/-- The bytes of a word of `nbits` bits, least significant first, and at least the two a bus word
takes; the bits above `nbits` are zero. -/
def tableBytes (nbits w : Nat) : List Byte :=
  (List.range (max 2 ((nbits + 7) / 8))).map fun k => BitVec.ofNat 8 ((w % 2 ^ nbits) / 256 ^ k)

/-- What the decoder reads from a word numbered as `spec/opcode_table.json` numbers it. The table uses
the default `IC` (R84). -/
def decodeTableWord (nbits w : Nat) : Option Instr :=
  match decodeItem IC.default (.word (tableBytes nbits w)) with
  | .ok i => some i
  | .error _ => none

/-! ### The text form (R91) -/

/-- All mnemonics, in the table's order. -/
def allMnemonics : List Mnemonic :=
  [.reset, .init, .apply, .flush, .clear, .clearr, .home, .setcursor, .shiftl, .shiftr,
   .wchar, .winstr, .displayOn, .displayOff, .cursorOn, .cursorOff, .blinkOn, .blinkOff, .blOn, .blOff,
   .close, .ltr, .entryInc, .entryDec, .shiftOn, .shiftOff, .bus8bit, .bus4bit, .lines2, .lines1,
   .font5x10, .font5x8, .init1, .init2, .clearw, .homew, .entryw, .dispw, .funcw, .shlw,
   .shrw, .ddramw, .char, .raw, .zero, .dhome, .dclear, .dnewline, .dsetcursor, .dmessage,
   .dclose]

/-- The setters' names (R90). -/
def Setter.name : Setter → String
  | .entryInc => "ENTRY_INC"
  | .entryDec => "ENTRY_DEC"
  | .shiftOn => "SHIFT_ON"
  | .shiftOff => "SHIFT_OFF"
  | .displayOn => "DISPLAY_ON"
  | .displayOff => "DISPLAY_OFF"
  | .cursorOn => "CURSOR_ON"
  | .cursorOff => "CURSOR_OFF"
  | .blinkOn => "BLINK_ON"
  | .blinkOff => "BLINK_OFF"
  | .bus8bit => "BUS_8BIT"
  | .bus4bit => "BUS_4BIT"
  | .lines2 => "LINES_2"
  | .lines1 => "LINES_1"
  | .font5x10 => "FONT_5X10"
  | .font5x8 => "FONT_5X8"

/-- The sixteen setters of R90. -/
def allSetters : List Setter :=
  [.entryInc, .entryDec, .shiftOn, .shiftOff, .displayOn, .displayOff, .cursorOn, .cursorOff,
   .blinkOn, .blinkOff, .bus8bit, .bus4bit, .lines2, .lines1, .font5x10, .font5x8]

/-- The quotation mark around a character operand. -/
def quoteChar : Char := Char.ofNat 0x27

/-- The sign that "starts a comment". -/
def commentChar : Char := Char.ofNat 0x3B

/-- A finished word, if there is one, before the words that follow. -/
def endWord (cur : List Char) (more : List (List Char)) : List (List Char) :=
  if cur.isEmpty then more else cur.reverse :: more

/-- The words of one line up to its comment; `cur` is the word being read, last character first, and
`quoted` says whether the line stands between two quotation marks, where a character is taken as it
is. -/
def lineWords : List Char → Bool → List Char → List (List Char)
  | [], _, cur => endWord cur []
  | c :: rest, quoted, cur =>
    if c = quoteChar then lineWords rest (!quoted) (c :: cur)
    else if quoted then lineWords rest quoted (c :: cur)
    else if c = commentChar then endWord cur []
    else if c = ' ' then endWord cur (lineWords rest quoted [])
    else lineWords rest quoted (c :: cur)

★ ★ ★ ★ ★ ★ ★

- _Required action_
Take the entries above and transcribe them in full.

- _Output below_
/-- The bytes of a word of `nbits` bits, least significant first, and at least the two a bus word
takes; the bits above `nbits` are zero. -/
def tableBytes (nbits w : Nat) : List Byte :=
  (List.range (max 2 ((nbits + 7) / 8))).map fun k => BitVec.ofNat 8 ((w % 2 ^ nbits) / 256 ^ k)

/-- What the decoder reads from a word numbered as `spec/opcode_table.json` numbers it. The table uses
the default `IC` (R84). -/
def decodeTableWord (nbits w : Nat) : Option Instr :=
  match decodeItem IC.default (.word (tableBytes nbits w)) with
  | .ok i => some i
  | .error _ => none

/-! ### The text form (R91) -/

/-- All mnemonics, in the table's order. -/
def allMnemonics : List Mnemonic :=
  [.reset, .init, .apply, .flush, .clear, .clearr, .home, .setcursor, .shiftl, .shiftr,
   .wchar, .winstr, .displayOn, .displayOff, .cursorOn, .cursorOff, .blinkOn, .blinkOff, .blOn, .blOff,
   .close, .ltr, .entryInc, .entryDec, .shiftOn, .shiftOff, .bus8bit, .bus4bit, .lines2, .lines1,
   .font5x10, .font5x8, .init1, .init2, .clearw, .homew, .entryw, .dispw, .funcw, .shlw,
   .shrw, .ddramw, .char, .raw, .zero, .dhome, .dclear, .dnewline, .dsetcursor, .dmessage,
   .dclose]

/-- The setters' names (R90). -/
def Setter.name : Setter → String
  | .entryInc => "ENTRY_INC"
  | .entryDec => "ENTRY_DEC"
  | .shiftOn => "SHIFT_ON"
  | .shiftOff => "SHIFT_OFF"
  | .displayOn => "DISPLAY_ON"
  | .displayOff => "DISPLAY_OFF"
  | .cursorOn => "CURSOR_ON"
  | .cursorOff => "CURSOR_OFF"
  | .blinkOn => "BLINK_ON"
  | .blinkOff => "BLINK_OFF"
  | .bus8bit => "BUS_8BIT"
  | .bus4bit => "BUS_4BIT"
  | .lines2 => "LINES_2"
  | .lines1 => "LINES_1"
  | .font5x10 => "FONT_5X10"
  | .font5x8 => "FONT_5X8"

/-- The sixteen setters of R90. -/
def allSetters : List Setter :=
  [.entryInc, .entryDec, .shiftOn, .shiftOff, .displayOn, .displayOff, .cursorOn, .cursorOff,
   .blinkOn, .blinkOff, .bus8bit, .bus4bit, .lines2, .lines1, .font5x10, .font5x8]

/-- The quotation mark around a character operand. -/
def quoteChar : Char := Char.ofNat 0x27

/-- The sign that "starts a comment". -/
def commentChar : Char := Char.ofNat 0x3B

/-- A finished word, if there is one, before the words that follow. -/
def endWord (cur : List Char) (more : List (List Char)) : List (List Char) :=
  if cur.isEmpty then more else cur.reverse :: more

/-- The words of one line up to its comment; `cur` is the word being read, last character first, and
`quoted` says whether the line stands between two quotation marks, where a character is taken as it
is. -/
def lineWords : List Char → Bool → List Char → List (List Char)
  | [], _, cur => endWord cur []
  | c :: rest, quoted, cur =>
    if c = quoteChar then lineWords rest (!quoted) (c :: cur)
    else if quoted then lineWords rest quoted (c :: cur)
    else if c = commentChar then endWord cur []
    else if c = ' ' then endWord cur (lineWords rest quoted [])
    else lineWords rest quoted (c :: cur)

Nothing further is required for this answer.